Utilizing RAVE for Intracranial Electrode Visualization as Part of a Clinical Surgical Epilepsy Program
Abstract number :
1.331
Submission category :
9. Surgery / 9C. All Ages
Year :
2021
Submission ID :
1826732
Source :
www.aesnet.org
Presentation date :
12/4/2021 12:00:00 PM
Published date :
Nov 22, 2021, 06:56 AM
Authors :
Patrick Karas, MD - University of Texas Medical Branch; Audrey Nath - University of Texas Medical Branch; Xinagping Li - Neurology - University of Texas Medical Branch; Todd Masel - Neurology - University of Texas Medical Branch; Chilvana Patel - Neurology - University of Texas Medical Branch; Kamakshi Patel - Neurology - University of Texas Medical Branch; Prashant Rai - Neurology - University of Texas Medical Branch; Oliver Zhou - Neurosurgery - University of Texas Medical Branch; Sameer Sheth - Neurosurgery - Baylor College of Medicine; Zhengjia Wang - Neurosurgery - University of Pennsylvania; John Magnotti - Neurosurgery - University of Pennsylvania; Michael Beauchamp - Neurosurgery - University of Pennsylvania
Rationale: Phase II monitoring with intracranial electroencephalography (iEEG) is an essential part of surgical epilepsy programs. Implantation arrangements are becoming increasingly complex making source localization and interpretation more difficult. Visualizing electrode locations has therefore become significantly more important.
Several software packages are designed to visualize iEEG electrodes. But these programs are costly or require expensive proprietary software to run, and licensing restrictions limit their use to a handful of computers making interaction with the software inaccessible to a large team. Individual team members invest significant time copying images from visualization software into documents to share with the full team for iEEG interpretation and multidisciplinary epilepsy conferences.
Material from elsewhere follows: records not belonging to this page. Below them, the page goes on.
/-- Settles O18: the bit shifted out is the register's lowest or highest as a number. Where `x` is 15 the flag itself is
shifted. -/
theorem shiftsReportTheLostBit : Obligations.ShiftsReportTheLostBit := by
  refine fun s x => ⟨⟨_, exec_shr x s, fun hx => ⟨?_, ?_⟩, ?_, rfl, onlyRegs_flagThenResult s _ x _⟩,
    ⟨_, exec_shl x s, fun hx => ⟨?_, ?_⟩, ?_, rfl, onlyRegs_flagThenResult s _ x _⟩⟩
  · rw [flagThenResult_result, setFlag_reg_ne s _ hx, byte_shr_toNat]
  · rw [flagThenResult_flag s _ hx, flagByte_lowBit_toNat]
  · rintro rfl
    rw [flagThenResult_result, setFlag_reg_flag]
    cases lowBit (s.reg 15) <;> rfl
  · rw [flagThenResult_result, setFlag_reg_ne s _ hx, byte_shl_toNat]
  · rw [flagThenResult_flag s _ hx, flagByte_highBit_toNat]
  · rintro rfl
    have := flagByte_highBit_toNat (s.reg 15)
    rw [flagThenResult_result, setFlag_reg_flag, byte_shl_toNat]
    omega

/-- Settles O19: each entry is the general rule of its instruction at `x = 15`. -/
theorem flagAsDestinationTable : Obligations.FlagAsDestinationTable := by
  intro s y F b le
  obtain ⟨⟨t₁, h₁, _, hor, _⟩, ⟨t₂, h₂, _, hand, _⟩, ⟨t₃, h₃, _, hxor, _⟩⟩ :=
    bitwiseClearsTheFlag s 15 y
  obtain ⟨t₄, h₄, _, hadd, _⟩ := addReportsCarry s 15 y
  obtain ⟨⟨t₅, h₅, ⟨hsub, _⟩, _⟩, ⟨t₆, h₆, ⟨hsubn, _⟩, _⟩⟩ := subtractionsReportNoBorrow s 15 y
  obtain ⟨⟨t₇, h₇, _, hshr, _⟩, ⟨t₈, h₈, _, hshl, _⟩⟩ := shiftsReportTheLostBit s 15
  refine ⟨⟨t₁, h₁, congrArg _ hor⟩, ⟨t₂, h₂, congrArg _ hand⟩, ⟨t₃, h₃, congrArg _ hxor⟩, ⟨t₄, h₄, ?_⟩,
    ⟨t₅, h₅, ?_⟩, ⟨t₆, h₆, ?_⟩, ⟨t₇, h₇, congrArg _ (hshr rfl)⟩, ⟨t₈, h₈, hshl rfl⟩⟩
  · have := (s.reg 15).isLt
    have := (s.reg y).isLt
    rw [hadd]
    split <;> omega
  · by_cases hy : y = 15
    · simp only [hsub, hy, if_true, Nat.add_sub_cancel_left, Nat.mod_self]
    · simp only [hsub, hy, if_true, if_false]
      rfl
  · by_cases hy : y = 15
    · simp only [hsubn, hy, if_true, Nat.add_sub_cancel_left, Nat.mod_self]
    · simp only [hsubn, hy, if_true, if_false]
      rfl

/-- Settles O20: for or, and, xor and add the flag is read before it is written. For sub and subn it is the general rule at
`y = 15`. -/
theorem flagAsSecondOperandTable : Obligations.FlagAsSecondOperandTable := by
  intro s x hx F a le
  obtain ⟨⟨t₅, h₅, ⟨hsub, hsubFlag⟩, _⟩, ⟨t₆, h₆, ⟨hsubn, hsubnFlag⟩, _⟩⟩ :=
    subtractionsReportNoBorrow s x 15
  refine ⟨⟨_, exec_bitOr x 15 s, ?_, congrArg _ (resultThenFlag_advance_flag s x _ _)⟩,
    ⟨_, exec_bitAnd x 15 s, ?_, congrArg _ (resultThenFlag_advance_flag s x _ _)⟩,
    ⟨_, exec_bitXor x 15 s, ?_, congrArg _ (resultThenFlag_advance_flag s x _ _)⟩, ?_,
    ⟨t₅, h₅, hsubFlag hx, ?_⟩, ⟨t₆, h₆, hsubnFlag hx, ?_⟩⟩
  · rw [resultThenFlag_advance_result s hx, BitVec.toNat_or]
  · rw [resultThenFlag_advance_result s hx, BitVec.toNat_and]
  · rw [resultThenFlag_advance_result s hx, BitVec.toNat_xor]
  · obtain ⟨t₄, h₄, hadd, hcarry, _⟩ := addReportsCarry s x 15
    refine ⟨t₄, h₄, hadd hx, ?_⟩
    have := (s.reg x).isLt
    have := (s.reg 15).isLt
    rw [hcarry]
    split <;> omega
  · simp only [hsub, hx, if_true, if_false]
    rfl
  · simp only [hsubn, hx, if_true, if_false]
    rfl

/-! ### The random port (R141) -/

/-- Settles O21: one draw, masked by `kk`, into one register. -/
theorem randomMasksOneDraw : Obligations.RandomMasksOneDraw := by
  intro s x kk
  have hx : (effect (.random x kk) s).reg x = s.nextRandom &&& kk := setReg_advance_reg_self s.dropRandom x _
  refine ⟨_, exec_of_runs (i := .random x kk) trivial, hx, ?_, rfl, fun r hr => ?_, fun _ => rfl, rfl, rfl⟩
  · rw [hx, BitVec.and_assoc, BitVec.and_not_self]
    exact BitVec.and_zero
  · exact State.reg_setReg_ne s.dropRandom hr _

end Sys2Proof.Machine
end

section
/-! Memory accesses through `I` (42_index_memory R151, R153 to R155): the digits, the two loops, and their frames. -/

namespace Sys2Proof.Machine

/-! ### add-index -/

/-- Settles O24: addition of words is modulo 65536, and `I` is the one field written besides `pc`. -/
theorem addIndexWraps : Obligations.AddIndexWraps := fun s x =>
  ⟨_, exec_of_runs (i := .addIndex x) trivial,
    (BitVec.toNat_add s.idx _).trans (by rw [zextByte_toNat]), rfl, sameRegsAndBytes_setIdx_advance s _, rfl⟩

/-! ### store-bcd -/

theorem onlyBytes_putList {s : State} {n : Nat} {bs : List Byte} (h : bs.length = n) :
    OnlyBytes s { s with mem := s.mem.putList s.idx.toNat bs }.advance s.idx.toNat n where
  regs _ := rfl
  bytes _ ha := Memory.byte_putList_outside bs s.mem _ (h ▸ ha)
  rest := rfl

/-- Settles O25: the three digits are below 256, so each fits its byte. -/
theorem storeBcdWritesThreeDigits : Obligations.StoreBcdWritesThreeDigits := by
  refine fun s x => ⟨fun hwf hr => ?_, fun hr => exec_stops (i := .storeBcd x) hr⟩
  have hend : s.idx.toNat + 3 ≤ 4096 := by
    have := inRange_iff.mp hr
    omega
  have hdigit := fun j (hj : j < 3) => Memory.byte_putList_inside (bcdDigits (s.reg x)) s.mem s.idx.toNat j hj hend hwf
  have hlt := (s.reg x).isLt
  refine ⟨_, exec_of_runs (i := .storeBcd x) hr, ?_, ?_, ?_, rfl, onlyBytes_putList rfl⟩
  · exact (congrArg BitVec.toNat (hdigit 0 (by decide))).trans (Nat.mod_eq_of_lt (by omega))
  · exact (congrArg BitVec.toNat (hdigit 1 (by decide))).trans (Nat.mod_eq_of_lt (by omega))
  · exact (congrArg BitVec.toNat (hdigit 2 (by decide))).trans (Nat.mod_eq_of_lt (by omega))

/-! ### store-regs and load-regs -/

theorem onlyBytes_storeRange (s : State) (n : Nat) :
    OnlyBytes s { s with mem := storeRange s s.idx.toNat n }.advance s.idx.toNat n where
  regs _ := rfl
  bytes a ha := storeRange_outside s s.idx.toNat a n ha
  rest := rfl

/-- After store-regs each stored byte is its register. -/
theorem effect_storeRegs_byte {s : State} {x r : RegId} (hwf : s.mem.wf = true) (hr : InRange s (x.toNat + 1))
    (hle : r.toNat ≤ x.toNat) : (effect (.storeRegs x) s).mem.byte (s.idx.toNat + r.toNat) = s.reg r := by
  have hend := inRange_iff.mp hr
  refine (storeRange_inside s s.idx.toNat hwf (x.toNat + 1) r.toNat (by omega) (by omega)).trans ?_
  rw [BitVec.ofNat_toNat, BitVec.setWidth_eq]

/-- After load-regs each loaded register is its byte, and the others are as before. -/
theorem effect_loadRegs_reg (s : State) (x r : RegId) : (effect (.loadRegs x) s).reg r =
    if r.toNat ≤ x.toNat then s.mem.byte (s.idx.toNat + r.toNat) else s.reg r := by
  have := x.isLt
  refine (loadRange_reg s s.idx.toNat r (x.toNat + 1) (by omega)).trans ?_
  simp only [Nat.lt_succ_iff]

/-- Settles O26: the loop writes each register once, from `I` upward. -/
theorem storeRegsCopiesOut : Obligations.StoreRegsCopiesOut := fun s x =>
  ⟨fun hwf hr => ⟨_, exec_of_runs (i := .storeRegs x) hr, fun _ => effect_storeRegs_byte hwf hr, rfl,
    onlyBytes_storeRange s _⟩, fun hr => exec_stops (i := .storeRegs x) hr⟩

/-- Settles O27: the loop writes the registers up to `x` and reads bytes that it does not change. -/
theorem loadRegsCopiesIn : Obligations.LoadRegsCopiesIn := fun s x =>
  ⟨fun hr => ⟨_, exec_of_runs (i := .loadRegs x) hr, effect_loadRegs_reg s x, fun _ => rfl, rfl, rfl⟩,
    fun hr => exec_stops (i := .loadRegs x) hr⟩

/-- Settles O28: load-regs reads the addresses that store-regs wrote, since neither changes `I`. -/
theorem storeThenLoadRestores : Obligations.StoreThenLoadRestores := by
  refine fun s x hwf hr => ⟨_, exec_of_runs (i := .storeRegs x) hr, fun u hmem hidx => ?_⟩
  have hidx' : u.idx = s.idx := hidx
  have hru : InRange u (x.toNat + 1) := by rwa [InRange, hidx']
  refine ⟨_, exec_of_runs (i := .loadRegs x) hru, fun r hle => ?_⟩
  rw [effect_loadRegs_reg, if_pos hle, hmem, hidx', effect_storeRegs_byte hwf hr hle]

/-- Settles O29: the fetch after the store reads the two bytes at `I`, which are `V[0]` and `V[1]`. -/
theorem storedRegistersAreFetchedNext : Obligations.StoredRegistersAreFetchedNext := by
  refine fun s x hwf hr hx hidx => ⟨_, exec_of_runs (i := .storeRegs x) hr, ?_⟩
  have hpc : (effect (.storeRegs x) s).pc = s.idx := hidx.symm
  have hend := inRange_iff.mp hr
  have h0 := effect_storeRegs_byte (r := 0) hwf hr (Nat.zero_le _)
  have h1 := effect_storeRegs_byte (r := 1) hwf hr hx
  rw [State.fetchWord_eq_some (by rw [hpc]; omega), hpc]
  exact congrArg₂ (fun hi lo => some (hi ++ lo)) h0 h1

end Sys2Proof.Machine
end

section
/-! draw (43_display R170, R171): its effect on every pixel and on the collision flag, in terms of the covered pixels. -/

namespace Sys2Proof.Machine

/-! ### The drawn frame -/

theorem originY_add_rowsOf_le (s : State) (y : RegId) (n : Nibble) : originY s y + rowsOf s y n ≤ 32 :=
  visibleRows_le n.toNat _ (Nat.mod_lt _ (by decide))

theorem drawn_pixel_of_covers {x y : RegId} {n : Nibble} {s : State} {px py : Nat} (hx : px < 64)
    (hc : DrawCovers s x y n px py) : Frame.pixel (drawn x y n s).1 px py = !Frame.pixel s.fb px py := by
  rw [drawn, plotRows_pixel _ _ hx _ _ (originY_add_rowsOf_le s y n), (spriteCovers_iff _ _ _ _ _ _ _).mp hc,
    Bool.xor_true]

theorem drawn_pixel_of_not_covers {x y : RegId} {n : Nibble} {s : State} {px py : Nat} (hx : px < 64)
    (hc : ¬ DrawCovers s x y n px py) : Frame.pixel (drawn x y n s).1 px py = Frame.pixel s.fb px py := by
  rw [drawn, plotRows_pixel _ _ hx _ _ (originY_add_rowsOf_le s y n),
    Bool.eq_false_of_not_eq_true (mt (spriteCovers_iff _ _ _ _ _ _ _).mpr hc), Bool.xor_false]

/-- A pixel on the screen that the sprite covers and that is 1 (R171). -/
def Collides (x y : RegId) (n : Nibble) (s : State) : Prop :=
  ∃ px py, px < 64 ∧ DrawCovers s x y n px py ∧ Frame.pixel s.fb px py = true

theorem drawn_flag (x y : RegId) (n : Nibble) (s : State) : (drawn x y n s).2 = true ↔ Collides x y n s := by
  rw [drawn, plotRows_flag _ _ _ _ (originY_add_rowsOf_le s y n)]
  constructor
  · rintro (h | ⟨i, j, hi, hj, hx, hb, hp⟩)
    · cases h
    · exact ⟨_, _, by omega, ⟨i, j, hi, hj, rfl, rfl, hb⟩, hp⟩
  · rintro ⟨_, _, hx, ⟨i, j, hi, hj, rfl, rfl, hb⟩, hp⟩
    exact .inr ⟨i, j, hi, hj, by omega, hb, hp⟩

/-! ### The state after draw -/

theorem effect_draw_fb (x y : RegId) (n : Nibble) (s : State) : (effect (.draw x y n) s).fb = (drawn x y n s).1 := rfl

theorem effect_draw_flag (x y : RegId) (n : Nibble) (s : State) :
    (effect (.draw x y n) s).reg 15 = flagByte (drawn x y n s).2 :=
  setReg_advance_reg_self { s with fb := (drawn x y n s).1 } flagReg _

theorem flagByte_eq_one (f : Bool) : flagByte f = 1 ↔ f = true := by cases f <;> decide
theorem flagByte_eq_zero (f : Bool) : flagByte f = 0 ↔ f = false := by cases f <;> decide

theorem effect_draw_flag_eq_one (x y : RegId) (n : Nibble) (s : State) :
    (effect (.draw x y n) s).reg 15 = 1 ↔ Collides x y n s := by
  rw [effect_draw_flag, flagByte_eq_one, drawn_flag]

theorem effect_draw_flag_eq_zero (x y : RegId) (n : Nibble) (s : State) :
    (effect (.draw x y n) s).reg 15 = 0 ↔ ¬ Collides x y n s := by
  rw [effect_draw_flag, flagByte_eq_zero, ← drawn_flag, Bool.not_eq_true]

/-! ### The obligations -/

/-- Settles O31: each covered pixel is flipped once, and the flag says whether one of them was 1. -/
theorem drawXorsTheVisibleSprite : Obligations.DrawXorsTheVisibleSprite := by
  refine fun s x y n => ⟨fun hr => ?_, fun hr => exec_stops (i := .draw x y n) hr⟩
  refine ⟨_, exec_of_runs (i := .draw x y n) hr, fun px py hx _ => ⟨fun hc => ?_, fun hc => ?_⟩,
    (effect_draw_flag_eq_one x y n s).mpr, (effect_draw_flag_eq_zero x y n s).mpr, fun r hr => ?_, fun _ => rfl, rfl, rfl⟩
  · rw [effect_draw_fb, drawn_pixel_of_covers hx hc]
  · rw [effect_draw_fb, drawn_pixel_of_not_covers hx hc]
  · exact State.reg_setReg_ne { s with fb := (drawn x y n s).1 } (r := flagReg) hr _

/-- Settles O32: the second draw covers the same pixels, so it flips each of them back. One of them is 1 before it exactly when it
was 0 before the first. -/
theorem drawTwiceRestoresTheFrame : Obligations.DrawTwiceRestoresTheFrame := by
  intro s t x y n hr ht hox hoy
  rw [exec_of_runs (i := .draw x y n) hr] at ht
  cases ht
  set t := effect (.draw x y n) s
  have hrows : rowsOf t y n = rowsOf s y n := by rw [rowsOf, hoy, rowsOf]
  have hcov : ∀ px py, DrawCovers t x y n px py ↔ DrawCovers s x y n px py := by
    intro px py
    rw [DrawCovers, hox, hoy, hrows]
    rfl
  have hrt : Runs (.draw x y n) t := by
    show InRange t (rowsOf t y n)
    rw [hrows]
    exact hr
  refine ⟨_, exec_of_runs hrt, Frame.ext_pixel fun px py hx _ => ?_, ?_, ?_⟩
  · by_cases hc : DrawCovers s x y n px py
    · rw [effect_draw_fb, drawn_pixel_of_covers hx ((hcov px py).mpr hc), effect_draw_fb, drawn_pixel_of_covers hx hc,
        Bool.not_not]
    · rw [effect_draw_fb, drawn_pixel_of_not_covers hx (mt (hcov px py).mp hc), effect_draw_fb,
        drawn_pixel_of_not_covers hx hc]
  · rw [effect_draw_flag_eq_one]
    refine exists₂_congr fun px py => and_congr_right fun hx => ?_
    rw [hcov]
    refine and_congr_right fun hc => ?_
    rw [effect_draw_fb, drawn_pixel_of_covers hx hc, Bool.not_eq_true']
  · rw [effect_draw_flag_eq_one, effect_draw_flag_eq_zero]
    exact Classical.em _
R Analysis and Visualization of Intracranial EEG, or “RAVE”, is a powerful, free, open-source, NIH-funded research tool designed to analyze and visualize iEEG data. RAVE includes a powerful built-in 3-dimensional viewer. This software feature displays stereo electroencephalography (sEEG) electrodes over axial, sagittal and coronal slices of a MRI (figure 1A), in addition to projecting surface electrodes over cortical surface models (figure 1B). Users can scroll and rotate images to pinpoint locations of implanted electrodes.
RAVE was developed for rigorous, reproducible statistical analysis of iEEG recordings for basic science applications. Here we present our workflow for using RAVE to visualize iEEG electrodes as part of our clinical pipeline for surgical epilepsy patients.
Methods: RAVE is written in R using the Shiny package to run interactive web browser applications. Source code and documentation are available at https://openwetware.org/wiki/RAVE. RAVE is deployed from a lab server, and users interact via any web browser from an internet connected device (figure 2).
Pre-operative MRI and post-implantation CT brain are first coregistered. RAVE provides a workflow in which users point and click over electrodes based on the CT projection. Alternatively, a MRI and list of (x,y,z) coordinates for the location of the electrodes can be uploaded to RAVE for visualization.
Results: The implementation of RAVE significantly streamlines electrode localization. After localization is performed, a local web address is provided to the team so that all members can access the visualization software via a web browser to interact with the data. RAVE also provides a function to print out all electrodes, facilitating the process of building presentations for multidisciplinary conferences and surgical planning.
Conclusions: We have incorporated RAVE's free 3-dimensional viewer to facilitate the localization and interactive viewing of intracranial electrodes. Free access to interact with RAVE’s visualization software through an internet connected device facilitates the accurate localization of seizure onset zones, even with complicated arrangements of intracranial electrodes. Visualization with RAVE also merges our clinical and basic science analysis pipelines, saving valuable resources by eliminating the duplication of work.
Funding: Please list any funding that was received in support of this abstract.: NIH R24MH117529 (MSB); NIH R25NS070694 (PJK).